◆ **YOUR ASSIGNMENT**
Write the listing below out again exactly, though only as far as the line with "((fillCores (cellOf h.j.core)", which is included.

*** Opening DATA SECTION ***

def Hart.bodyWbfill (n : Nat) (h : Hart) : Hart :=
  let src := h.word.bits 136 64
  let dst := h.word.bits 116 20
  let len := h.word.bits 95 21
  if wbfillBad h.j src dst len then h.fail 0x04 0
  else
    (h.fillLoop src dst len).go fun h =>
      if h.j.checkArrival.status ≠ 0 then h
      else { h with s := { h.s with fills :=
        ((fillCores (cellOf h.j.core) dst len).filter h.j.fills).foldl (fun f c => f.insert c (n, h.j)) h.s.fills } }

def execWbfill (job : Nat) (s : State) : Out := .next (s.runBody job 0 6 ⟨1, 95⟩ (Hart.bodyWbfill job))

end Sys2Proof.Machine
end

*** Closing DATA SECTION ***

◆ **EXERCISE ANSWER**
def Hart.bodyWbfill (n : Nat) (h : Hart) : Hart :=
  let src := h.word.bits 136 64
  let dst := h.word.bits 116 20
  let len := h.word.bits 95 21
  if wbfillBad h.j src dst len then h.fail 0x04 0
  else
    (h.fillLoop src dst len).go fun h =>
      if h.j.checkArrival.status ≠ 0 then h
      else { h with s := { h.s with fills :=
        ((fillCores (cellOf h.j.core) dst len).filter h.j.fills).foldl (fun f c => f.insert c (n, h.j)) h.s.fills } }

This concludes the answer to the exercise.